Hence do I love my country!—and partake
Of kindred agitations for her sake;
She visits oftentimes my midnight dream;
Her glory meets me with the earliest beam
Of light, which tells that morning is awake.—Wordsworth.
It is something to make a part, however small, of such a[3] nation. It is something to feel that you have such a scope of power and beneficence in the earth. But when you add to this, the food laid up for the heart and the intellect in this island—the wealth of literature and science; the spirit of freedom in which they are nourished, and by which they are prosecuted; the sound religious feeling which has always distinguished it as a nation; the philanthropic institutions that exist in it—every true heart must felicitate itself that its lot is cast in this kingdom.

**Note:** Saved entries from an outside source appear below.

@[simp] theorem State.setSync_frame (s : State) (p : PulseInput) :
    (s.setSync p).time = s.time ∧
    (s.setSync p).power = s.power ∧
    (s.setSync p).consts = s.consts ∧
    (s.setSync p).pulse = s.pulse ∧
    (s.setSync p).sampler = s.sampler ∧
    (s.setSync p).discretes = s.discretes ∧
    (s.setSync p).channels = s.channels ∧
    (s.setSync p).curves = s.curves ∧
    (s.setSync p).accum = s.accum ∧
    (s.setSync p).drum = s.drum ∧
    (s.setSync p).trip = s.trip ∧
    (s.setSync p).monitor = s.monitor ∧
    (s.setSync p).chime = s.chime ∧
    (s.setSync p).lamp = s.lamp ∧
    (s.setSync p).service = s.service ∧
    (s.setSync p).eeprom = s.eeprom ∧
    (s.setSync p).link = s.link ∧
    (s.setSync p).notices = s.notices ∧
    (s.setSync p).freeCount = s.freeCount ∧
    (s.setSync p).pending = s.pending := ⟨rfl, rfl, rfl, rfl, rfl, rfl, rfl, rfl, rfl, rfl, rfl, rfl, rfl, rfl, rfl, rfl, rfl, rfl, rfl, rfl⟩

@[simp] theorem State.syncInput_frame (s : State) (t : Stamp) :
    (s.syncInput t).time = s.time ∧
    (s.syncInput t).power = s.power ∧
    (s.syncInput t).consts = s.consts ∧
    (s.syncInput t).pulse = s.pulse ∧
    (s.syncInput t).sampler = s.sampler ∧
    (s.syncInput t).discretes = s.discretes ∧
    (s.syncInput t).channels = s.channels ∧
    (s.syncInput t).curves = s.curves ∧
    (s.syncInput t).accum = s.accum ∧
    (s.syncInput t).drum = s.drum ∧
    (s.syncInput t).trip = s.trip ∧
    (s.syncInput t).monitor = s.monitor ∧
    (s.syncInput t).chime = s.chime ∧
    (s.syncInput t).lamp = s.lamp ∧
    (s.syncInput t).service = s.service ∧
    (s.syncInput t).eeprom = s.eeprom ∧
    (s.syncInput t).link = s.link ∧
    (s.syncInput t).notices = s.notices ∧
    (s.syncInput t).freeCount = s.freeCount ∧
    (s.syncInput t).pending = s.pending := ⟨rfl, rfl, rfl, rfl, rfl, rfl, rfl, rfl, rfl, rfl, rfl, rfl, rfl, rfl, rfl, rfl, rfl, rfl, rfl, rfl⟩

@[simp] theorem State.checkSweep_frame (s : State) :
    (s.checkSweep).time = s.time ∧
    (s.checkSweep).power = s.power ∧
    (s.checkSweep).consts = s.consts ∧
    (s.checkSweep).pulse = s.pulse ∧
    (s.checkSweep).sampler = s.sampler ∧
    (s.checkSweep).discretes = s.discretes ∧
    (s.checkSweep).channels = s.channels ∧
    (s.checkSweep).curves = s.curves ∧
    (s.checkSweep).accum = s.accum ∧
    (s.checkSweep).drum = s.drum ∧
    (s.checkSweep).trip = s.trip ∧
    (s.checkSweep).monitor = s.monitor ∧
    (s.checkSweep).chime = s.chime ∧
    (s.checkSweep).lamp = s.lamp ∧
    (s.checkSweep).service = s.service ∧
    (s.checkSweep).eeprom = s.eeprom ∧
    (s.checkSweep).link = s.link ∧
    (s.checkSweep).freeCount = s.freeCount ∧
    (s.checkSweep).pending = s.pending := by
  simp only [State.checkSweep]
  repeat' split
  all_goals simp

@[simp] theorem State.stepGauges_frame (s : State) :
    (s.stepGauges).time = s.time ∧
    (s.stepGauges).power = s.power ∧
    (s.stepGauges).consts = s.consts ∧
    (s.stepGauges).pulse = s.pulse ∧
    (s.stepGauges).sampler = s.sampler ∧
    (s.stepGauges).discretes = s.discretes ∧
    (s.stepGauges).channels = s.channels ∧
    (s.stepGauges).curves = s.curves ∧
    (s.stepGauges).accum = s.accum ∧
    (s.stepGauges).drum = s.drum ∧
    (s.stepGauges).trip = s.trip ∧
    (s.stepGauges).monitor = s.monitor ∧
    (s.stepGauges).chime = s.chime ∧
    (s.stepGauges).lamp = s.lamp ∧
    (s.stepGauges).service = s.service ∧
    (s.stepGauges).eeprom = s.eeprom ∧
    (s.stepGauges).link = s.link ∧
    (s.stepGauges).notices = s.notices ∧
    (s.stepGauges).freeCount = s.freeCount ∧
    (s.stepGauges).pending = s.pending := ⟨rfl, rfl, rfl, rfl, rfl, rfl, rfl, rfl, rfl, rfl, rfl, rfl, rfl, rfl, rfl, rfl, rfl, rfl, rfl, rfl⟩

@[simp] theorem State.motionStep_frame (s : State) :
    (s.motionStep).time = s.time ∧
    (s.motionStep).power = s.power ∧
    (s.motionStep).consts = s.consts ∧
    (s.motionStep).pulse = s.pulse ∧
    (s.motionStep).sampler = s.sampler ∧
    (s.motionStep).discretes = s.discretes ∧
    (s.motionStep).channels = s.channels ∧
    (s.motionStep).curves = s.curves ∧
    (s.motionStep).accum = s.accum ∧
    (s.motionStep).drum = s.drum ∧
    (s.motionStep).trip = s.trip ∧
    (s.motionStep).monitor = s.monitor ∧
    (s.motionStep).chime = s.chime ∧
    (s.motionStep).lamp = s.lamp ∧
    (s.motionStep).service = s.service ∧
    (s.motionStep).eeprom = s.eeprom ∧
    (s.motionStep).link = s.link ∧
    (s.motionStep).freeCount = s.freeCount ∧
    (s.motionStep).pending = s.pending := by
  simp only [State.motionStep]
  repeat' split
  all_goals simp

@[simp] theorem State.moveArmed_frame (s : State) (m : GaugeMode) :
    (s.moveArmed m).time = s.time ∧
    (s.moveArmed m).power = s.power ∧
    (s.moveArmed m).consts = s.consts ∧
    (s.moveArmed m).pulse = s.pulse ∧
    (s.moveArmed m).sampler = s.sampler ∧
    (s.moveArmed m).discretes = s.discretes ∧
    (s.moveArmed m).channels = s.channels ∧
    (s.moveArmed m).curves = s.curves ∧
    (s.moveArmed m).accum = s.accum ∧
    (s.moveArmed m).drum = s.drum ∧
    (s.moveArmed m).trip = s.trip ∧
    (s.moveArmed m).monitor = s.monitor ∧
    (s.moveArmed m).chime = s.chime ∧
    (s.moveArmed m).lamp = s.lamp ∧
    (s.moveArmed m).service = s.service ∧
    (s.moveArmed m).eeprom = s.eeprom ∧
    (s.moveArmed m).link = s.link ∧
    (s.moveArmed m).notices = s.notices ∧
    (s.moveArmed m).freeCount = s.freeCount ∧
    (s.moveArmed m).pending = s.pending := ⟨rfl, rfl, rfl, rfl, rfl, rfl, rfl, rfl, rfl, rfl, rfl, rfl, rfl, rfl, rfl, rfl, rfl, rfl, rfl, rfl⟩

@[simp] theorem State.startSweep_frame (s : State) (c : SweepCause) :
    (s.startSweep c).time = s.time ∧
    (s.startSweep c).power = s.power ∧
    (s.startSweep c).consts = s.consts ∧
    (s.startSweep c).pulse = s.pulse ∧
    (s.startSweep c).sampler = s.sampler ∧
    (s.startSweep c).discretes = s.discretes ∧
    (s.startSweep c).channels = s.channels ∧
    (s.startSweep c).curves = s.curves ∧
    (s.startSweep c).accum = s.accum ∧
    (s.startSweep c).drum = s.drum ∧
    (s.startSweep c).trip = s.trip ∧
    (s.startSweep c).monitor = s.monitor ∧
    (s.startSweep c).chime = s.chime ∧
    (s.startSweep c).lamp = s.lamp ∧
    (s.startSweep c).service = s.service ∧
    (s.startSweep c).eeprom = s.eeprom ∧
    (s.startSweep c).link = s.link ∧
    (s.startSweep c).notices = s.notices ∧
    (s.startSweep c).freeCount = s.freeCount ∧
    (s.startSweep c).pending = s.pending := by
  simp only [State.startSweep]
  repeat' split
  all_goals simp

@[simp] theorem State.sweepDelayExpiry_frame (s : State) :
    (s.sweepDelayExpiry).time = s.time ∧
    (s.sweepDelayExpiry).power = s.power ∧
    (s.sweepDelayExpiry).consts = s.consts ∧
    (s.sweepDelayExpiry).pulse = s.pulse ∧
    (s.sweepDelayExpiry).sampler = s.sampler ∧
    (s.sweepDelayExpiry).discretes = s.discretes ∧
    (s.sweepDelayExpiry).channels = s.channels ∧
    (s.sweepDelayExpiry).curves = s.curves ∧
    (s.sweepDelayExpiry).accum = s.accum ∧
    (s.sweepDelayExpiry).drum = s.drum ∧
    (s.sweepDelayExpiry).trip = s.trip ∧
    (s.sweepDelayExpiry).monitor = s.monitor ∧
    (s.sweepDelayExpiry).chime = s.chime ∧
    (s.sweepDelayExpiry).lamp = s.lamp ∧
    (s.sweepDelayExpiry).service = s.service ∧
    (s.sweepDelayExpiry).eeprom = s.eeprom ∧
    (s.sweepDelayExpiry).link = s.link ∧
    (s.sweepDelayExpiry).notices = s.notices ∧
    (s.sweepDelayExpiry).freeCount = s.freeCount ∧
    (s.sweepDelayExpiry).pending = s.pending := by
  simp only [State.sweepDelayExpiry]
  repeat' split
  all_goals simp

@[simp] theorem State.sweepTimeoutExpiry_frame (s : State) :
    (s.sweepTimeoutExpiry).time = s.time ∧
    (s.sweepTimeoutExpiry).power = s.power ∧
    (s.sweepTimeoutExpiry).consts = s.consts ∧
    (s.sweepTimeoutExpiry).pulse = s.pulse ∧
    (s.sweepTimeoutExpiry).sampler = s.sampler ∧
    (s.sweepTimeoutExpiry).discretes = s.discretes ∧
    (s.sweepTimeoutExpiry).channels = s.channels ∧
    (s.sweepTimeoutExpiry).curves = s.curves ∧
    (s.sweepTimeoutExpiry).accum = s.accum ∧
    (s.sweepTimeoutExpiry).drum = s.drum ∧
    (s.sweepTimeoutExpiry).trip = s.trip ∧
    (s.sweepTimeoutExpiry).monitor = s.monitor ∧
    (s.sweepTimeoutExpiry).chime = s.chime ∧
    (s.sweepTimeoutExpiry).lamp = s.lamp ∧
    (s.sweepTimeoutExpiry).service = s.service ∧
    (s.sweepTimeoutExpiry).eeprom = s.eeprom ∧
    (s.sweepTimeoutExpiry).link = s.link ∧
    (s.sweepTimeoutExpiry).freeCount = s.freeCount ∧
    (s.sweepTimeoutExpiry).pending = s.pending := by
  simp only [State.sweepTimeoutExpiry]
  repeat' split
  all_goals simp

@[simp] theorem State.syncEdge_frame (s : State) :
    (s.syncEdge).time = s.time ∧
    (s.syncEdge).power = s.power ∧
    (s.syncEdge).consts = s.consts ∧
    (s.syncEdge).pulse = s.pulse ∧
    (s.syncEdge).sampler = s.sampler ∧
    (s.syncEdge).discretes = s.discretes ∧
    (s.syncEdge).channels = s.channels ∧
    (s.syncEdge).curves = s.curves ∧
    (s.syncEdge).accum = s.accum ∧
    (s.syncEdge).drum = s.drum ∧
    (s.syncEdge).trip = s.trip ∧
    (s.syncEdge).monitor = s.monitor ∧
    (s.syncEdge).chime = s.chime ∧
    (s.syncEdge).lamp = s.lamp ∧
    (s.syncEdge).service = s.service ∧
    (s.syncEdge).eeprom = s.eeprom ∧
    (s.syncEdge).link = s.link ∧
    (s.syncEdge).notices = s.notices ∧
    (s.syncEdge).freeCount = s.freeCount ∧
    (s.syncEdge).pending = s.pending := by
  simp only [State.syncEdge]
  repeat' split
  all_goals simp

@[simp] theorem State.syncPulseEnd_frame (s : State) :
    (s.syncPulseEnd).time = s.time ∧
    (s.syncPulseEnd).power = s.power ∧
    (s.syncPulseEnd).consts = s.consts ∧
    (s.syncPulseEnd).pulse = s.pulse ∧
    (s.syncPulseEnd).sampler = s.sampler ∧
    (s.syncPulseEnd).discretes = s.discretes ∧
    (s.syncPulseEnd).channels = s.channels ∧
    (s.syncPulseEnd).curves = s.curves ∧
    (s.syncPulseEnd).accum = s.accum ∧
    (s.syncPulseEnd).drum = s.drum ∧
    (s.syncPulseEnd).trip = s.trip ∧
    (s.syncPulseEnd).monitor = s.monitor ∧
    (s.syncPulseEnd).chime = s.chime ∧
    (s.syncPulseEnd).lamp = s.lamp ∧
    (s.syncPulseEnd).service = s.service ∧
    (s.syncPulseEnd).eeprom = s.eeprom ∧
    (s.syncPulseEnd).link = s.link ∧
    (s.syncPulseEnd).notices = s.notices ∧
    (s.syncPulseEnd).freeCount = s.freeCount ∧
    (s.syncPulseEnd).pending = s.pending := by
  simp only [State.syncPulseEnd]
  repeat' split
  all_goals simp

@[simp] theorem State.gaugeEntry_frame (s : State) :
    (s.gaugeEntry).time = s.time ∧
    (s.gaugeEntry).power = s.power ∧
    (s.gaugeEntry).consts = s.consts ∧
    (s.gaugeEntry).pulse = s.pulse ∧
    (s.gaugeEntry).sampler = s.sampler ∧
    (s.gaugeEntry).discretes = s.discretes ∧
    (s.gaugeEntry).channels = s.channels ∧
    (s.gaugeEntry).curves = s.curves ∧
    (s.gaugeEntry).accum = s.accum ∧
    (s.gaugeEntry).drum = s.drum ∧
    (s.gaugeEntry).trip = s.trip ∧
    (s.gaugeEntry).monitor = s.monitor ∧
    (s.gaugeEntry).chime = s.chime ∧
    (s.gaugeEntry).lamp = s.lamp ∧
    (s.gaugeEntry).service = s.service ∧
    (s.gaugeEntry).eeprom = s.eeprom ∧
    (s.gaugeEntry).link = s.link ∧
    (s.gaugeEntry).notices = s.notices ∧
    (s.gaugeEntry).freeCount = s.freeCount ∧
    (s.gaugeEntry).pending = s.pending := ⟨rfl, rfl, rfl, rfl, rfl, rfl, rfl, rfl, rfl, rfl, rfl, rfl, rfl, rfl, rfl, rfl, rfl, rfl, rfl, rfl⟩

@[simp] theorem State.gaugeExit_frame (s : State) :
    (s.gaugeExit).time = s.time ∧
    (s.gaugeExit).power = s.power ∧
    (s.gaugeExit).consts = s.consts ∧
    (s.gaugeExit).pulse = s.pulse ∧
    (s.gaugeExit).sampler = s.sampler ∧
    (s.gaugeExit).discretes = s.discretes ∧
    (s.gaugeExit).channels = s.channels ∧
    (s.gaugeExit).curves = s.curves ∧
    (s.gaugeExit).accum = s.accum ∧
    (s.gaugeExit).drum = s.drum ∧
    (s.gaugeExit).trip = s.trip ∧
    (s.gaugeExit).monitor = s.monitor ∧
    (s.gaugeExit).chime = s.chime ∧
    (s.gaugeExit).lamp = s.lamp ∧
    (s.gaugeExit).service = s.service ∧
    (s.gaugeExit).eeprom = s.eeprom ∧
    (s.gaugeExit).link = s.link ∧
    (s.gaugeExit).freeCount = s.freeCount ∧
    (s.gaugeExit).pending = s.pending := by
  simp [State.gaugeExit]

@[simp] theorem State.restartGauges_frame (s : State) :
    (s.restartGauges).time = s.time ∧
    (s.restartGauges).power = s.power ∧
    (s.restartGauges).consts = s.consts ∧
    (s.restartGauges).pulse = s.pulse ∧
    (s.restartGauges).sampler = s.sampler ∧
    (s.restartGauges).discretes = s.discretes ∧
    (s.restartGauges).channels = s.channels ∧
    (s.restartGauges).curves = s.curves ∧
    (s.restartGauges).accum = s.accum ∧
    (s.restartGauges).drum = s.drum ∧
    (s.restartGauges).trip = s.trip ∧
    (s.restartGauges).monitor = s.monitor ∧
    (s.restartGauges).chime = s.chime ∧
    (s.restartGauges).lamp = s.lamp ∧
    (s.restartGauges).service = s.service ∧
    (s.restartGauges).eeprom = s.eeprom ∧
    (s.restartGauges).link = s.link ∧
    (s.restartGauges).freeCount = s.freeCount ∧
    (s.restartGauges).pending = s.pending := by
  simp [State.restartGauges]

Such are the moral, political, and intellectual advantages of English life, which must make any noble-minded and reflecting man feel, as he considers his position in the scale of humanity, that he is “a citizen of no mean city.” But our social advantages are not a whit behind these. Can any state of society be well conceived, on which the arts and sciences, literature, and general knowledge, can shed more social conveniences and refined enjoyments? In our houses, in our furniture, in all the materials for our dresses, in the apparatus for our tables and the endless variety of good things by which they are supplied, for which every region has been traversed, and every art in bringing them home, or raising them at home, has been exerted; in books and paintings; in the wonderful provision and accumulation of every article in our shops, that the real wants or the most fanciful desires of men or women may seek for; in our gardens, roads, the beautiful and affluent cultivation of the country,—what nation is there, or has there been, which can for a moment bear a comparison with England?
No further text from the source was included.